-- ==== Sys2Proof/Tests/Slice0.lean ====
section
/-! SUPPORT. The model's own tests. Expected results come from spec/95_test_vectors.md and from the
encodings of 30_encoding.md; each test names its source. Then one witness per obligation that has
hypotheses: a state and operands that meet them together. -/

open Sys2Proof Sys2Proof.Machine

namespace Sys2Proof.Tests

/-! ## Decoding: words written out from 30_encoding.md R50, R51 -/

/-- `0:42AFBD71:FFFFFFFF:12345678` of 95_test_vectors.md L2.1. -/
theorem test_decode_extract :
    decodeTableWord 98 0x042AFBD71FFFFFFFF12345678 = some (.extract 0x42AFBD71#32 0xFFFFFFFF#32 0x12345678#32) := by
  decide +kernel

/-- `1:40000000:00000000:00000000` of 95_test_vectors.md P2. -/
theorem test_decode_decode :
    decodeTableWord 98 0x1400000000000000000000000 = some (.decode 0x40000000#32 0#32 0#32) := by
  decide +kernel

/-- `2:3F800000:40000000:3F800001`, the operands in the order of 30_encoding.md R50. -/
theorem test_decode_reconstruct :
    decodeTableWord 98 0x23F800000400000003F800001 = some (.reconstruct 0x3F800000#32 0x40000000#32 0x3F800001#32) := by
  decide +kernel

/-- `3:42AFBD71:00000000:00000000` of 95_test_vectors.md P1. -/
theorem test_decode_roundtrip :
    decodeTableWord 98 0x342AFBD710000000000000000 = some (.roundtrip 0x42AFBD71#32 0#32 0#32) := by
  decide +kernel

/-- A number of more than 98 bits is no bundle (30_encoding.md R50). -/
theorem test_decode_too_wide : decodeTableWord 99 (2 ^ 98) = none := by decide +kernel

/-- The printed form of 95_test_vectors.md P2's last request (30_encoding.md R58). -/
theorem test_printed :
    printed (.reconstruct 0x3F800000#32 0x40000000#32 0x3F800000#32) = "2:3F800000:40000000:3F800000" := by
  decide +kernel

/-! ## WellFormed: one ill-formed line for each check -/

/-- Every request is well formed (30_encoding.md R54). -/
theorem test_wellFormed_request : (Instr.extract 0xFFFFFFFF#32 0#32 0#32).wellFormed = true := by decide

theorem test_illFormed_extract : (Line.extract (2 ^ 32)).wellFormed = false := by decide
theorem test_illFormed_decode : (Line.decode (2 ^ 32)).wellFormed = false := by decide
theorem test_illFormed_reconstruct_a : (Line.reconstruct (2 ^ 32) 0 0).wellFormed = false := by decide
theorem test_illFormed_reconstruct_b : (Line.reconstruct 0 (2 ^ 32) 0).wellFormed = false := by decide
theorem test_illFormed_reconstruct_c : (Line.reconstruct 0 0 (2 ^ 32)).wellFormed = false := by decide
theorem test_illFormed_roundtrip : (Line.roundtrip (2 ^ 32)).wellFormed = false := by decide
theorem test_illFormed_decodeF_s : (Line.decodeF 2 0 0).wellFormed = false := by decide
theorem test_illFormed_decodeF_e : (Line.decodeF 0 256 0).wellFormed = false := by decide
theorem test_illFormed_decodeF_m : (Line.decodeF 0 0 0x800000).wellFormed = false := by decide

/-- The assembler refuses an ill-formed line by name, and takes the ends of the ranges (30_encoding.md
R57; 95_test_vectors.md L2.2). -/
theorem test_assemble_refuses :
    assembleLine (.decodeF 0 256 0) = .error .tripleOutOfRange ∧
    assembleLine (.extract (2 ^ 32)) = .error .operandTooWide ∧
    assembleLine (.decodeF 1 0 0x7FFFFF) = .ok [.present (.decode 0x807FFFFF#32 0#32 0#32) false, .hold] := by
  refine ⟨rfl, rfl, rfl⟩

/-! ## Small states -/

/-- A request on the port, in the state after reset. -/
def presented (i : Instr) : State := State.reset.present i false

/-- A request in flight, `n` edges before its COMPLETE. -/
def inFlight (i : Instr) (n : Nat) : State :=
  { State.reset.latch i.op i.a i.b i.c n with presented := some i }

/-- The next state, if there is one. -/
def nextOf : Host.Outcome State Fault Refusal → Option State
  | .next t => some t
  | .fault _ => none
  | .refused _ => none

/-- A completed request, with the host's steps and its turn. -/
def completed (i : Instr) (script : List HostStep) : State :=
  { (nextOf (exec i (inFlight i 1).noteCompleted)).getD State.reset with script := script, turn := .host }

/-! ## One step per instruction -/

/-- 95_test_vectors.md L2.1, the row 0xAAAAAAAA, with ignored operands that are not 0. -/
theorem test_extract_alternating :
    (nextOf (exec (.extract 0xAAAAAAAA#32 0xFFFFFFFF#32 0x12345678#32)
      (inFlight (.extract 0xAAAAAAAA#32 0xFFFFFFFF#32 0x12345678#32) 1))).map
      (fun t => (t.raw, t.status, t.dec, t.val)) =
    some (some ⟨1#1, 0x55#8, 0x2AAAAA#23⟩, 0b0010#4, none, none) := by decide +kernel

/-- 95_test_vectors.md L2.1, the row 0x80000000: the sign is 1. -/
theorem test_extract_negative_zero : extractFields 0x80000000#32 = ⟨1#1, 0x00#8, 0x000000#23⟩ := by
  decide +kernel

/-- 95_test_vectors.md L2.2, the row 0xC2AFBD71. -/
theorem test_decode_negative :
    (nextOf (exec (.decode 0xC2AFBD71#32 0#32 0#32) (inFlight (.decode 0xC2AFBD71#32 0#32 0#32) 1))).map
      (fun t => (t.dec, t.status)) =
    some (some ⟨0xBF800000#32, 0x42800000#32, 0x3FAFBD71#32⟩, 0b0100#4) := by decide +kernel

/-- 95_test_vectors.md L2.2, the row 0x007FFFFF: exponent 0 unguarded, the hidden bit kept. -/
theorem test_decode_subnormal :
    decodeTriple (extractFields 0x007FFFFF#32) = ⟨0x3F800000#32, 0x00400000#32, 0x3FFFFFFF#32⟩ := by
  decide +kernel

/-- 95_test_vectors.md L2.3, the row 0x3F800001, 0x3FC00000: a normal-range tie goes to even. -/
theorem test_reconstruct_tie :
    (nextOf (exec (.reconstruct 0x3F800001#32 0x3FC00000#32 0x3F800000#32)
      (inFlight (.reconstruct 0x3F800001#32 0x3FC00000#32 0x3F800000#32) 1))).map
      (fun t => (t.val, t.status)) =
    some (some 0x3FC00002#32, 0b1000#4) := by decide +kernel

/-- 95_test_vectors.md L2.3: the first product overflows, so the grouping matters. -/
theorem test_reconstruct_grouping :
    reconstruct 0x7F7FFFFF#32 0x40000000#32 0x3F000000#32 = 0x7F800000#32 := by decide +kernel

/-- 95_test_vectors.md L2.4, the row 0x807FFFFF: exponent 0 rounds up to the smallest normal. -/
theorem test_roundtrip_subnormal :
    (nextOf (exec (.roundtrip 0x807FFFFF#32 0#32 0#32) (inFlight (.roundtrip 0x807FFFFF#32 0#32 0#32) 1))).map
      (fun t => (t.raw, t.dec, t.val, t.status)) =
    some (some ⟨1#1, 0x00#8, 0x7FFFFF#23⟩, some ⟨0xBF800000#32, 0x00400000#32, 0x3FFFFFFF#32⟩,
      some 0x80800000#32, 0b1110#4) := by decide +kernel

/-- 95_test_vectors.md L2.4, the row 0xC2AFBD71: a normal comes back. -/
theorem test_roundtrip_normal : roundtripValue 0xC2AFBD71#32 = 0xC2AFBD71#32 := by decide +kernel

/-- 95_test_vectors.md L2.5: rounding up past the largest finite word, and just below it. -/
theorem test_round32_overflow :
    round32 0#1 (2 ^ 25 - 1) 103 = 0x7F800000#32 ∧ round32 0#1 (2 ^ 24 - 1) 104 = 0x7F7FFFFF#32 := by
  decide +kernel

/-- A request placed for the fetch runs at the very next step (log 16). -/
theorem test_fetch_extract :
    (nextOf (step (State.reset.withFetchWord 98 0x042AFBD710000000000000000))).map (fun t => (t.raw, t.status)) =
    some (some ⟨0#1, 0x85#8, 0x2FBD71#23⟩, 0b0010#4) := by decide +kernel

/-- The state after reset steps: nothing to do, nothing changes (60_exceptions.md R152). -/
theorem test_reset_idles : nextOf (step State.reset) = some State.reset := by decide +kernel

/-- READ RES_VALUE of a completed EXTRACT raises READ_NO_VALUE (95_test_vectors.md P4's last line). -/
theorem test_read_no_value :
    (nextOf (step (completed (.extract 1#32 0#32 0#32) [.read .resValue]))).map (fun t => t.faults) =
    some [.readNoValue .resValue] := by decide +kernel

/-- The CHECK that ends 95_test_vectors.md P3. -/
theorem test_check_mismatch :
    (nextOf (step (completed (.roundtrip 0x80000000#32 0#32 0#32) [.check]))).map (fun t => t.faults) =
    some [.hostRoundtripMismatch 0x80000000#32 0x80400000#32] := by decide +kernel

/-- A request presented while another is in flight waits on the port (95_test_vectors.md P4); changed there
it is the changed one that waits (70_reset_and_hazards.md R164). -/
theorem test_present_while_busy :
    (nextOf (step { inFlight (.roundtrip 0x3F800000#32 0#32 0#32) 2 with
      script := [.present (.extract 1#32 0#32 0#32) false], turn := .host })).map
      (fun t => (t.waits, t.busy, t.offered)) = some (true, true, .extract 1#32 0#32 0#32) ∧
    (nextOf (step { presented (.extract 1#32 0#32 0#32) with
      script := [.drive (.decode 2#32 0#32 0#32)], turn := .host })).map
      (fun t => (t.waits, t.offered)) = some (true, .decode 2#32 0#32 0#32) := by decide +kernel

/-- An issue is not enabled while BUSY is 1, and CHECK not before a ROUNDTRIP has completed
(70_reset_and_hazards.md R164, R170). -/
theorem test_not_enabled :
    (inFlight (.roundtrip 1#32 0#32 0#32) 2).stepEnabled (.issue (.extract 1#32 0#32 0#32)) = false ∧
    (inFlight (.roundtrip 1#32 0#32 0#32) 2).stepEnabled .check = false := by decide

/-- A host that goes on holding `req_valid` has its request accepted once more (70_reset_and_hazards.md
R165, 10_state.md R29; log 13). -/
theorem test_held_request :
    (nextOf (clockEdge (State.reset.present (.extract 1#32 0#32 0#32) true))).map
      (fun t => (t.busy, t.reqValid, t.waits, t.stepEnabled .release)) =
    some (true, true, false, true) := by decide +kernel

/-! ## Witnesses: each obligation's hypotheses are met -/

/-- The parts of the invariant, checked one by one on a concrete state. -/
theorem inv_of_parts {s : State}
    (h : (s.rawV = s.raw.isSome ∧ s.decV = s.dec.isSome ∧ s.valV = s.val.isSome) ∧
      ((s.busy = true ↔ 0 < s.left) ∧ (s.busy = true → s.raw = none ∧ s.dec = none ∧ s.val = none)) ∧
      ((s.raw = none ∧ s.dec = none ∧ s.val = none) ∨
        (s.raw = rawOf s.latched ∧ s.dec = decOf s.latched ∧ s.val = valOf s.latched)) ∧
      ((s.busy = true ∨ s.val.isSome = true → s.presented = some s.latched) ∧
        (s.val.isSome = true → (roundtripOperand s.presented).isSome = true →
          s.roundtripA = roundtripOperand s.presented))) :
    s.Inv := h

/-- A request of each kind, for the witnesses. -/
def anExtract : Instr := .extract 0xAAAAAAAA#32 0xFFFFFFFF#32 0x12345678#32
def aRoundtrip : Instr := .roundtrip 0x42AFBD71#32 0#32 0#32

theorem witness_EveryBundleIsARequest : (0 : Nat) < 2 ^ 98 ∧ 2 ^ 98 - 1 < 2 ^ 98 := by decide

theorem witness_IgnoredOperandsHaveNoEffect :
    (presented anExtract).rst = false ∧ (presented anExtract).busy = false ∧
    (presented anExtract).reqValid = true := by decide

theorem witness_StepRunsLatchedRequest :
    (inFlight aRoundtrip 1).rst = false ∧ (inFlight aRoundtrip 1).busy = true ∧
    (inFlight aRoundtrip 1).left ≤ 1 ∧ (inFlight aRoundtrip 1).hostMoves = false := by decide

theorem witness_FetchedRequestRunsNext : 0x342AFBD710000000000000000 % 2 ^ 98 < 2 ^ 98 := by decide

The task: Start at the first line of the entries and stop at the line that contains "encodings of 30_encoding.md;". Repeat every line in that span exactly, and nothing beyond it.

Exercise answer:
-- ==== Sys2Proof/Tests/Slice0.lean ====
section
/-! SUPPORT. The model's own tests. Expected results come from spec/95_test_vectors.md and from the
encodings of 30_encoding.md; each test names its source. Then one witness per obligation that has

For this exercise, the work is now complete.